Almost 10% of cancers in Europe are related to pollution in its various forms, warns the European Environment Agency (EEA), which highlights that most cases are preventable. “Exposure to air pollution, passive smoking, ultraviolet rays, asbestos, certain chemicals and other pollutants are responsible for more than 10% of cancer cases in Europe,” the European agency said in a statement. press.
However, this figure could drop dramatically if existing policies are rigorously implemented, according to the organization. “All environmental and occupational carcinogenic risks can be reduced,” said Gerardo Sánchez, an EEA expert, ahead of the publication of the report, the agency’s first on the link between cancer and the environment. “Cancers determined by the environment and due to radiation or chemical carcinogens can be reduced to an almost negligible level,” he assured during a press conference.
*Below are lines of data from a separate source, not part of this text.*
/-! ### How an instruction is placed, and the host notation -/

/-- The model's own convention (log 11, log 12): after reset, the very next step runs the instruction that a number of the
opcode table decodes to. -/
def Obligations.PlacedWordRunsNext : Prop :=
  ∀ (w : Nat) (i : Instr), decodeTableWord 32 w = some i →
    step (State.reset.withFetchWord 32 w) = exec i State.reset

/-- R90: the response of a read goes zero-extended to the temporary it names; a transaction that completes `ERR` leaves
every temporary unchanged; the program continues with the next line either way. -/
def Obligations.HostNotationResponses : Prop :=
  ∀ (y : System) (b : State) (wait : Waiting) (r : Response),
    y.waiting = some wait → step y.block = .next b → b.responses = y.block.responses ++ [r] →
    ∃ z, systemStep y = .next z ∧ z.block = b ∧ z.prog = y.prog ∧ z.waiting = none ∧ z.line = y.line + 1 ∧
      (r = .err → z.tmps = y.tmps) ∧
      (∀ (n : Tmp) (data : List Byte), wait = .read n → r = .okay data →
        z.tmp n = valOfLanes data ∧ ∀ m, m ≠ n → z.tmp m = y.tmp m)
end

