-- ==== Sys2Proof/Laws/Lanes.lean ====
section
/-! SUPPORT. Byte lanes: their number, each lane's bits, and that lanes put together give the value back, both ways. -/

namespace Sys2Proof

@[simp] theorem lanes_length {m : Nat} (n : Nat) (v : BitVec m) : (lanes n v).length = n := by simp [lanes]

theorem lanes_getElem? {m : Nat} (n : Nat) (v : BitVec m) (j : Nat) (h : j < n) :
    (lanes n v)[j]? = some (v.extractLsb' (8 * j) 8) := by simp [lanes, h]

theorem lanesNat_lt (bs : List Byte) : lanesNat bs < 256 ^ bs.length := by
  induction bs with
  | nil => simp [lanesNat]
  | cons b bs ih =>
    have hb := b.isLt
    simp only [lanesNat, List.length_cons, pow_succ]
    omega

/-- The lowest lane of a value and the lanes of the rest. -/
theorem lanes_succ {m : Nat} (n : Nat) (v : BitVec m) :
    lanes (n + 1) v = v.setWidth 8 :: lanes n (v >>> 8) := by
  simp only [lanes, List.range_succ_eq_map, List.map_cons, List.map_map, List.cons.injEq]
  constructor
  · simp [BitVec.extractLsb']
  · apply List.map_congr_left
    intro j _
    apply BitVec.eq_of_toNat_eq
    simp [BitVec.extractLsb'_toNat, Nat.shiftRight_add, Nat.mul_add, Nat.add_comm]

theorem lanesNat_lanes {m : Nat} (n : Nat) (v : BitVec m) : lanesNat (lanes n v) = v.toNat % 256 ^ n := by
  induction n generalizing v with
  | zero => simp [lanes, lanesNat, Nat.mod_one]
  | succ n ih =>
    rw [lanes_succ, lanesNat, ih]
    simp only [BitVec.toNat_setWidth, BitVec.toNat_ushiftRight, Nat.shiftRight_eq_div_pow]
    have h : v.toNat % 256 ^ (n + 1) = v.toNat % 256 + 256 * (v.toNat / 256 % 256 ^ n) := by
      rw [pow_succ']
      exact Nat.mod_mul
    exact h.symm

@[simp] theorem wordOfLanes_lanes (w : Word) : wordOfLanes (lanes 4 w) = w := by
  have := w.isLt
  apply BitVec.eq_of_toNat_eq
  rw [wordOfLanes, lanesNat_lanes, BitVec.toNat_ofNat]
  omega

@[simp] theorem valOfLanes_lanes (v : Val) : valOfLanes (lanes 8 v) = v := by
  have := v.isLt
  apply BitVec.eq_of_toNat_eq
  rw [valOfLanes, lanesNat_lanes, BitVec.toNat_ofNat]
  omega

/-- Lanes are determined by the number they carry. -/
theorem lanesNat_inj : ∀ {bs cs : List Byte}, bs.length = cs.length → lanesNat bs = lanesNat cs → bs = cs
  | [], [], _, _ => rfl
  | b :: bs, c :: cs, hl, h => by
    have hb := b.isLt
    have hc := c.isLt
    simp only [lanesNat] at h
    have h1 : b = c := BitVec.eq_of_toNat_eq (by omega)
    have h2 : lanesNat bs = lanesNat cs := by omega
    rw [h1, lanesNat_inj (by simpa using hl) h2]

theorem lanes_ofNat_lanesNat {m n : Nat} (bs : List Byte) (hl : bs.length = n) (hm : 256 ^ n ≤ 2 ^ m) :
    lanes n (BitVec.ofNat m (lanesNat bs)) = bs := by
  have h := lanesNat_lt bs
  rw [hl] at h
  refine lanesNat_inj (by simp [hl]) ?_
  rw [lanesNat_lanes, BitVec.toNat_ofNat, Nat.mod_eq_of_lt (h.trans_le hm), Nat.mod_eq_of_lt h]

theorem lanes_wordOfLanes (bs : List Byte) (h : bs.length = 4) : lanes 4 (wordOfLanes bs) = bs :=
  lanes_ofNat_lanesNat bs h (by norm_num)

theorem lanes_valOfLanes (bs : List Byte) (h : bs.length = 8) : lanes 8 (valOfLanes bs) = bs :=
  lanes_ofNat_lanesNat bs h (by norm_num)

end Sys2Proof
end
According to data from the agency, air pollution is responsible for 1% of cases and about 2% of deaths, a proportion that rises to 9% in the case of lung cancer. Recent studies have also detected “a correlation between long-term exposure to particulate matter, a major air pollutant, and leukemia in adults and children,” stresses the European organization. Radon, a naturally occurring radioactive gas that can be inhaled especially in poorly ventilated homes, is thought to be responsible for 2% of cancer cases on the continent.
According to the European agency, ultraviolet rays -mainly of solar origin but also artificial- are responsible for almost 4% of all cancer cases, in particular melanoma, a serious form of skin cancer that has increased considerably in Europe in The last decades. Some chemicals used in the workplace and released into the environment are also carcinogenic. Lead, arsenic, chromium, pesticides, bisphenol A and perfluorinated and polyfluorinated alkylated substances (PFAS) are among the most dangerous for the health of Europeans, along with asbestos, banned since 2005 in the EU but still present in some buildings.
In the EU, 2.7 million people are diagnosed with cancer every year and 1.3 million of them die from it. The continent, which represents just 10% of the world’s population, has 23% of new cases and 20% of deaths.